Provided data:
※ ※ ※
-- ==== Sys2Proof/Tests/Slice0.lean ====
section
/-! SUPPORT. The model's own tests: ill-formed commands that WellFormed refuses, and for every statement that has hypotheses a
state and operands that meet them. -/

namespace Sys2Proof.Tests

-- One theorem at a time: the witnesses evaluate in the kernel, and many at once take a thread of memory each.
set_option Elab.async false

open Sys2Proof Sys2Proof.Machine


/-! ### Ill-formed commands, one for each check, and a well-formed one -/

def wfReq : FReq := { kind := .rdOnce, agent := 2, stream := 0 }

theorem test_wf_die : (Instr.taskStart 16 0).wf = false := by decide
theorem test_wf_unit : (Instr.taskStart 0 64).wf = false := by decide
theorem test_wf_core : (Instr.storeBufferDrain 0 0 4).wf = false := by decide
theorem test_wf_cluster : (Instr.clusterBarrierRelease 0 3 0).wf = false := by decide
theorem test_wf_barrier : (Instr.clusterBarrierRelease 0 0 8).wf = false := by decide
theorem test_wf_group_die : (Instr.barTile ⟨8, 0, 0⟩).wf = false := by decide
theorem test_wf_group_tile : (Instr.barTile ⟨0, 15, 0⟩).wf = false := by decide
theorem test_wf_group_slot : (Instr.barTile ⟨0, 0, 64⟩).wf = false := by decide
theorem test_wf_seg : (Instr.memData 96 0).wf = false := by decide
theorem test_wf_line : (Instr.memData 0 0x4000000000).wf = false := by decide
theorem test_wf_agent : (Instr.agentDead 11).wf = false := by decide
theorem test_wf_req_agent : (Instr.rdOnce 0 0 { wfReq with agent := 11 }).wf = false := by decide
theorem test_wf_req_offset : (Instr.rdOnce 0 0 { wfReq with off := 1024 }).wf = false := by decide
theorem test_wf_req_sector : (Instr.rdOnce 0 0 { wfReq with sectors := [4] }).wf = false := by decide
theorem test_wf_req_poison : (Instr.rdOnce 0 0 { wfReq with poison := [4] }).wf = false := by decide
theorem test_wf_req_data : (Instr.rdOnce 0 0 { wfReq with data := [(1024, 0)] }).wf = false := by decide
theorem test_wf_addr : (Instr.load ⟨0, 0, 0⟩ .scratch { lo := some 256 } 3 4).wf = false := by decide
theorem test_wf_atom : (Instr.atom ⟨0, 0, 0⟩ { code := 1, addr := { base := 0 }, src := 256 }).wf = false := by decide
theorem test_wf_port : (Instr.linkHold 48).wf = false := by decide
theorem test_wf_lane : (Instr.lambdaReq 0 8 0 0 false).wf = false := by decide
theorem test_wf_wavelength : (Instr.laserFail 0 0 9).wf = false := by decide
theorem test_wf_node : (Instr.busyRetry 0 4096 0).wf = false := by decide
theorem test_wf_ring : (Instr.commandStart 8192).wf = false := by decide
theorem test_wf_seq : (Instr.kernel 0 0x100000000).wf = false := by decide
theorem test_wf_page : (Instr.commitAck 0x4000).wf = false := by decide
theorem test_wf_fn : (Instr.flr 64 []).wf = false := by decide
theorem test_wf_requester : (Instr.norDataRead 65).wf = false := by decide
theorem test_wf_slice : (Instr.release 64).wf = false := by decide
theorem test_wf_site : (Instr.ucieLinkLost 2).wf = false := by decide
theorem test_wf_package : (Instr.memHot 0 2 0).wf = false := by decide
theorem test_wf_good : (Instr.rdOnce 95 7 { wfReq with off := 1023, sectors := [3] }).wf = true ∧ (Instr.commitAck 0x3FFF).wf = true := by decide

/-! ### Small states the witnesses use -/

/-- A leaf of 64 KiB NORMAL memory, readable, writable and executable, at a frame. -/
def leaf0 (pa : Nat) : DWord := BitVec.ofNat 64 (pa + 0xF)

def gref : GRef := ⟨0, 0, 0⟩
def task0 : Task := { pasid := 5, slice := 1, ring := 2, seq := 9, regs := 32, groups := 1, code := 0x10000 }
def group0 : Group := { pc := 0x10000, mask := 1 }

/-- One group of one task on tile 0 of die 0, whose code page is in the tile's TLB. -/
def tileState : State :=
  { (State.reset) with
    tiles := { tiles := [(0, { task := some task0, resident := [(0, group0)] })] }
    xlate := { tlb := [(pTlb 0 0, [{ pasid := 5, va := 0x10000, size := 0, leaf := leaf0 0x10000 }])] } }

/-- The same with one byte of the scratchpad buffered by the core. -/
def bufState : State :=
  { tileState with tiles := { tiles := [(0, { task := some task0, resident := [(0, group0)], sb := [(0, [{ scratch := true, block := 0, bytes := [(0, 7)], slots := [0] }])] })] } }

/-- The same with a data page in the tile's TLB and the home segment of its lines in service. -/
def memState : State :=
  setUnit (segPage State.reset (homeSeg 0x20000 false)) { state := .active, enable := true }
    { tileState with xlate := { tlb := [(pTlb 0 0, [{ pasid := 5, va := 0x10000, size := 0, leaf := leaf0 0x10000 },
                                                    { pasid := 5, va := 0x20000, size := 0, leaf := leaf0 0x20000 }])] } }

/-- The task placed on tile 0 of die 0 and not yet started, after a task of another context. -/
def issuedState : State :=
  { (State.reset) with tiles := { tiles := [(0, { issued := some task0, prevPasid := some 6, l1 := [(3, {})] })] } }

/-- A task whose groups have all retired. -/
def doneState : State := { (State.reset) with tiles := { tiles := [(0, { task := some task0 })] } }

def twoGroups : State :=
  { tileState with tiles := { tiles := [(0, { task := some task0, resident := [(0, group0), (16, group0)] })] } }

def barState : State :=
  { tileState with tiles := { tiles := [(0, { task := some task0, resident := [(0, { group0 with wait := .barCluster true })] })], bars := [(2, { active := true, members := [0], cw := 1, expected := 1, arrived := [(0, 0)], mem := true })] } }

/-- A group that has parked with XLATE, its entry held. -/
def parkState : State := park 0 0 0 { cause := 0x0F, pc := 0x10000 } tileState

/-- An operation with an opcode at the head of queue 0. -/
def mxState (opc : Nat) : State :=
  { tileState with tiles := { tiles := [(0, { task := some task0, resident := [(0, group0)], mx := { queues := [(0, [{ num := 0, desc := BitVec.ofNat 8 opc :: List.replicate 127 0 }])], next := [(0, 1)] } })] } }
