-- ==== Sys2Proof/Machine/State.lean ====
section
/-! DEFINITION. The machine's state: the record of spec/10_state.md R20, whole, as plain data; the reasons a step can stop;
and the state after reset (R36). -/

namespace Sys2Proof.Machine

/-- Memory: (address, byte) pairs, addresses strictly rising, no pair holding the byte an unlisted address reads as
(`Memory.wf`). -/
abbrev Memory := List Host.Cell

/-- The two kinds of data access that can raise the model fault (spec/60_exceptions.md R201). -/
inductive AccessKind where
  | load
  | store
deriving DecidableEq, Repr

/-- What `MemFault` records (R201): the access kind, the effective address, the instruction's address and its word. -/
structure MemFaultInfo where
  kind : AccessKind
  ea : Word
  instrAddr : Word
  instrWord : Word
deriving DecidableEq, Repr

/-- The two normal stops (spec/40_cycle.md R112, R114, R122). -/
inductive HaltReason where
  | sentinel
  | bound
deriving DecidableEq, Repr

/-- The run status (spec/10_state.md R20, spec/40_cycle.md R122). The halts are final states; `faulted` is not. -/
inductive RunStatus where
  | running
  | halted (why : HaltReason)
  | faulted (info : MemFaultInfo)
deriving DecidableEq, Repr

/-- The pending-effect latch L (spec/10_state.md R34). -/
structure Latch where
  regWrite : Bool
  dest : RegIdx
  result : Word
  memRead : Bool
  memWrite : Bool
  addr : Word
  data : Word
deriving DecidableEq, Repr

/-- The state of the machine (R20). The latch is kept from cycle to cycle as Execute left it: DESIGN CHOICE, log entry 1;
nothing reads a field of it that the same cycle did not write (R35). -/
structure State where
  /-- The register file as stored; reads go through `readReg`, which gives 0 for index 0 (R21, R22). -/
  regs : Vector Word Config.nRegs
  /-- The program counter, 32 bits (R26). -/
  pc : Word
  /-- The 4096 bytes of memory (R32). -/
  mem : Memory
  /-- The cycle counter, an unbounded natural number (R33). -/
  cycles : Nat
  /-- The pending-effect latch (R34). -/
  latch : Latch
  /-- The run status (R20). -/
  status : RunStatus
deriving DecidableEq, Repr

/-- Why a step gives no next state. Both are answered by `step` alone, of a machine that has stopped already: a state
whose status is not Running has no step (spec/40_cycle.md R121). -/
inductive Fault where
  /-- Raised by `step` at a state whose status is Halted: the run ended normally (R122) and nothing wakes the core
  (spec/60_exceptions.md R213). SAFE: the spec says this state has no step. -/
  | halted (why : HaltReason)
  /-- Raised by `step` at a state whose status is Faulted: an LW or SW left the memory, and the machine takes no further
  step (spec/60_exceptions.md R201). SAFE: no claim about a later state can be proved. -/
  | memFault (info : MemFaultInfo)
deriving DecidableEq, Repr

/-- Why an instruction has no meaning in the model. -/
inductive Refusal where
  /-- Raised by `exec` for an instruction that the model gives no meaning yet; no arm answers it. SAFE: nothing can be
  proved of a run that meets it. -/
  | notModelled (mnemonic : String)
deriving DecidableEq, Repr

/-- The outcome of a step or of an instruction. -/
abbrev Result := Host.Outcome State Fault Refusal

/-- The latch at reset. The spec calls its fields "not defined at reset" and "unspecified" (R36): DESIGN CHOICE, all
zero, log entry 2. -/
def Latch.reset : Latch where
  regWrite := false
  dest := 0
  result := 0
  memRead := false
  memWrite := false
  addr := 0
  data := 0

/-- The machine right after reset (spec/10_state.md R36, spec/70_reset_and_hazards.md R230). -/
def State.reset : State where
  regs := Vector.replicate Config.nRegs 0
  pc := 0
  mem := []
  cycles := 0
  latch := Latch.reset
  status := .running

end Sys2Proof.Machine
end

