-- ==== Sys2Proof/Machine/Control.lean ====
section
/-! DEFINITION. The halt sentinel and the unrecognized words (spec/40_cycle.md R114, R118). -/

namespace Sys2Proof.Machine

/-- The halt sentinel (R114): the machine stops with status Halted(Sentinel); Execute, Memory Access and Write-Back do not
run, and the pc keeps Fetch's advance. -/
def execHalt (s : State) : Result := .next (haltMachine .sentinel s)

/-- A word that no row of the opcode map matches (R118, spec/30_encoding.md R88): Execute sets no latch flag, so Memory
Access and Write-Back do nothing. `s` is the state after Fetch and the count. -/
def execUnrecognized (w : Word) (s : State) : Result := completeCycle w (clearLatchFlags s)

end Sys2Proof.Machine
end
※ ※ ※
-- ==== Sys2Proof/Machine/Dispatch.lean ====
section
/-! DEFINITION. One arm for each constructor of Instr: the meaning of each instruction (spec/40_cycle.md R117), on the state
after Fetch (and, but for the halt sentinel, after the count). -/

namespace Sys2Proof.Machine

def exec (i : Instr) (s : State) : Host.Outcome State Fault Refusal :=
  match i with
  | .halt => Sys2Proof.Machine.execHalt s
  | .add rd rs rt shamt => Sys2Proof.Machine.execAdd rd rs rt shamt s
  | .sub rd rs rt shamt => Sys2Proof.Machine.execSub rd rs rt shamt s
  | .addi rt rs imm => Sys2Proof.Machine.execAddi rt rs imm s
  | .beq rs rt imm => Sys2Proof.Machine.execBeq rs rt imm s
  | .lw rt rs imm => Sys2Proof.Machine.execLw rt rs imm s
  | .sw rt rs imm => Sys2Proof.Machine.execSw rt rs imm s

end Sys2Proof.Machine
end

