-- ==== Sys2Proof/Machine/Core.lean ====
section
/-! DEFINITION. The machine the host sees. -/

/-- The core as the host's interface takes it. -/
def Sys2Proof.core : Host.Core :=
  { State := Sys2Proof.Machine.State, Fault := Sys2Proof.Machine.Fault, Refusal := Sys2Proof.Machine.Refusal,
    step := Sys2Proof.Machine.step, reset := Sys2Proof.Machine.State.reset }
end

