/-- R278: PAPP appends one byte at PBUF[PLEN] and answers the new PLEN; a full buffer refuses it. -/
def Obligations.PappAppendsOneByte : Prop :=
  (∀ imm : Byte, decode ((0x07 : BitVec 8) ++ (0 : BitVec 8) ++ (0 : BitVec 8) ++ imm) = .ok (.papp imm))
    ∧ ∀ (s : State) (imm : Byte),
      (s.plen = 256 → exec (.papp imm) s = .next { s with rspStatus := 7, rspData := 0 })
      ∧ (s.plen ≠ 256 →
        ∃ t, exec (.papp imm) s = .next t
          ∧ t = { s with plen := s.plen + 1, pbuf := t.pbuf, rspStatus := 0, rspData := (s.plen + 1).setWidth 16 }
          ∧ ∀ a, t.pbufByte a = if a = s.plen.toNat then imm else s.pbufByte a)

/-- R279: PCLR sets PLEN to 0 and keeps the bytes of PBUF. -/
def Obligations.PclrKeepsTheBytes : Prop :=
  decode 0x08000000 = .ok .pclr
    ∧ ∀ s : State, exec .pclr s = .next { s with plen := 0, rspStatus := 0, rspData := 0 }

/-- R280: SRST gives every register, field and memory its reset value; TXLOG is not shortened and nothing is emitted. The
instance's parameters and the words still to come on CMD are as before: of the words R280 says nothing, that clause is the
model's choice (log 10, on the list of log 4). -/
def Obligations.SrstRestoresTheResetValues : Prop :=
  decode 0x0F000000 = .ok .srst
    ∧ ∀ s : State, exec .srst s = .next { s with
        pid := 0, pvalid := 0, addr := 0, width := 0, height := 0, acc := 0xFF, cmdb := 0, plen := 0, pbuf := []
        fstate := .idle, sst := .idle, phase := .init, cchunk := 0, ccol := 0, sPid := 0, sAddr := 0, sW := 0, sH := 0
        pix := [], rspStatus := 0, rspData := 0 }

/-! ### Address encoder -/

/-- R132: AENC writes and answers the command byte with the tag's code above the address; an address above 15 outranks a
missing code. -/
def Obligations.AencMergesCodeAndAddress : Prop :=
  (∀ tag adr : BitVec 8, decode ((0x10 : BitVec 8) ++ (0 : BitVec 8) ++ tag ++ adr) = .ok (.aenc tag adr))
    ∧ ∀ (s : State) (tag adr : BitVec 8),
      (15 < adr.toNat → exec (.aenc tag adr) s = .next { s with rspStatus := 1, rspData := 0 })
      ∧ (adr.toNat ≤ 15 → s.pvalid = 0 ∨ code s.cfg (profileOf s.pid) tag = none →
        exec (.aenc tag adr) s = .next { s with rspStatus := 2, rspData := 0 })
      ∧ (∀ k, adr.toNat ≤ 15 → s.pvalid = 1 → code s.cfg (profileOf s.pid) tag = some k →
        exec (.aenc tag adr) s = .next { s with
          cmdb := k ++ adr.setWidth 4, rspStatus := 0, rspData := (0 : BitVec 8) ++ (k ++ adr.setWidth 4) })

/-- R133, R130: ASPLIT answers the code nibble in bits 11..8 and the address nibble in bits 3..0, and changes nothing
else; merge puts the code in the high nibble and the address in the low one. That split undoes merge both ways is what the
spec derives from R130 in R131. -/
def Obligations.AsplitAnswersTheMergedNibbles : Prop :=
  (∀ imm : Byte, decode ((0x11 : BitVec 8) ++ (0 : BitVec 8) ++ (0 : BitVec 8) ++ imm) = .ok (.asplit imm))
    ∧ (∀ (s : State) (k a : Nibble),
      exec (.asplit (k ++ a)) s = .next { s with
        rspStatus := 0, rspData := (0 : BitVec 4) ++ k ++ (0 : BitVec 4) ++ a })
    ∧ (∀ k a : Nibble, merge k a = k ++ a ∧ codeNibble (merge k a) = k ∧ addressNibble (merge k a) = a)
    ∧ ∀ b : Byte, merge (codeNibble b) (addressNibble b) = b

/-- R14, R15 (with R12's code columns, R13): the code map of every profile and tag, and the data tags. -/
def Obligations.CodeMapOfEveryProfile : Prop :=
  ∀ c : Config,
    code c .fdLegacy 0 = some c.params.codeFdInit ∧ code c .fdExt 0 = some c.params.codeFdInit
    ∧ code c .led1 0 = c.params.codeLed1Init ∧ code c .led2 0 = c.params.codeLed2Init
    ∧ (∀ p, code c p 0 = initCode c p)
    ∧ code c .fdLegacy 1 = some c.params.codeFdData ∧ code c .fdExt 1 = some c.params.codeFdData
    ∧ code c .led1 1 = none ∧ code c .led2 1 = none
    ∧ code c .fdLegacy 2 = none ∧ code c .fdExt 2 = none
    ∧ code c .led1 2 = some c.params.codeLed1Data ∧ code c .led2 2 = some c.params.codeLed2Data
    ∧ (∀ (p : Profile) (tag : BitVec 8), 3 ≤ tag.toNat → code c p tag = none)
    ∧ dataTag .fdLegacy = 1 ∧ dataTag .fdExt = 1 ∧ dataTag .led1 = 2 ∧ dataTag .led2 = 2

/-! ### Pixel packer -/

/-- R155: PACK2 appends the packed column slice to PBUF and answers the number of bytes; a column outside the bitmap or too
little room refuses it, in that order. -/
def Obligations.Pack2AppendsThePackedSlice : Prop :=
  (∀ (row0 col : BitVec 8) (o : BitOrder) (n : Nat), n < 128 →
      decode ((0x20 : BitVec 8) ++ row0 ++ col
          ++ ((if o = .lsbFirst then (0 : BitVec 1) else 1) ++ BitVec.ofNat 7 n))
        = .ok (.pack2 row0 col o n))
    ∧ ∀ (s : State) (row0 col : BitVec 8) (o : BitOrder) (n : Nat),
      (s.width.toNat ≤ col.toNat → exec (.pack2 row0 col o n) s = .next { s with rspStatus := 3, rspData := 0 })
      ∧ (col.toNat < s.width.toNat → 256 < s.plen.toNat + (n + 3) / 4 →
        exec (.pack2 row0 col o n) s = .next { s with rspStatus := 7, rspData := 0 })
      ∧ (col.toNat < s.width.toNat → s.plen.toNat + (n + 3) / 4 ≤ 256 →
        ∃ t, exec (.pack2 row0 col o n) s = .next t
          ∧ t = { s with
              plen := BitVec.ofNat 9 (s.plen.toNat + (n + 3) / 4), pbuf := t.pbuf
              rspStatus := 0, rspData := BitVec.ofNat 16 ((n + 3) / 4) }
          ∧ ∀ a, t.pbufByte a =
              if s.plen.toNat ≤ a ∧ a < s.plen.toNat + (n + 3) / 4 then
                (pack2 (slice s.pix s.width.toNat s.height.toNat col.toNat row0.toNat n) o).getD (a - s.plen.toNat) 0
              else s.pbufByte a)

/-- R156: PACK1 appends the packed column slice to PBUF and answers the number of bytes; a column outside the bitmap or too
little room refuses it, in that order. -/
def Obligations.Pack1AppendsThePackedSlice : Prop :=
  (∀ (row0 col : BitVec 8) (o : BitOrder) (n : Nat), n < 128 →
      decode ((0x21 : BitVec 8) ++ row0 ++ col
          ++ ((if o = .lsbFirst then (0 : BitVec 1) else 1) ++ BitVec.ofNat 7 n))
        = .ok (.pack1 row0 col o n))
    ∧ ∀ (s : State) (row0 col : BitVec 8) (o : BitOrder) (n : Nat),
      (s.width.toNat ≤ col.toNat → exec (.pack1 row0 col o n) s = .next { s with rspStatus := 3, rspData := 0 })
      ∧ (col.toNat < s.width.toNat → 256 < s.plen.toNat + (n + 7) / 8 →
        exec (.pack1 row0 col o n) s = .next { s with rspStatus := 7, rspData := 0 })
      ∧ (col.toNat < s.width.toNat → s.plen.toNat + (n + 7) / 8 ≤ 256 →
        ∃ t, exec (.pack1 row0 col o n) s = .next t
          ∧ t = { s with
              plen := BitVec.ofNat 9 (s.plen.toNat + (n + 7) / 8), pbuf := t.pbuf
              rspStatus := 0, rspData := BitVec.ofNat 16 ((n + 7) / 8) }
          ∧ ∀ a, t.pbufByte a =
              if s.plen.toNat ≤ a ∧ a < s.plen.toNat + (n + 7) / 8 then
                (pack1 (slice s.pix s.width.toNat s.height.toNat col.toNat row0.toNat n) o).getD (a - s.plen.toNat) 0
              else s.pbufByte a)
※ ※ ※
What is needed:
Which lines run from the one holding "Sys2Proof.Machine.execSub rd rs rt shamt s" through the one holding "State := Sys2Proof.Machine.State, Fault" in the records above? Repeat them exactly, both included, and nothing more.

Answer space:
  | .sub rd rs rt shamt => Sys2Proof.Machine.execSub rd rs rt shamt s
  | .addi rt rs imm => Sys2Proof.Machine.execAddi rt rs imm s
  | .beq rs rt imm => Sys2Proof.Machine.execBeq rs rt imm s
  | .lw rt rs imm => Sys2Proof.Machine.execLw rt rs imm s
  | .sw rt rs imm => Sys2Proof.Machine.execSw rt rs imm s

end Sys2Proof.Machine
end

-- ==== Sys2Proof/Machine/Core.lean ====
section
/-! DEFINITION. The machine the host sees. -/

/-- The core as the host's interface takes it. -/
def Sys2Proof.core : Host.Core :=
  { State := Sys2Proof.Machine.State, Fault := Sys2Proof.Machine.Fault, Refusal := Sys2Proof.Machine.Refusal,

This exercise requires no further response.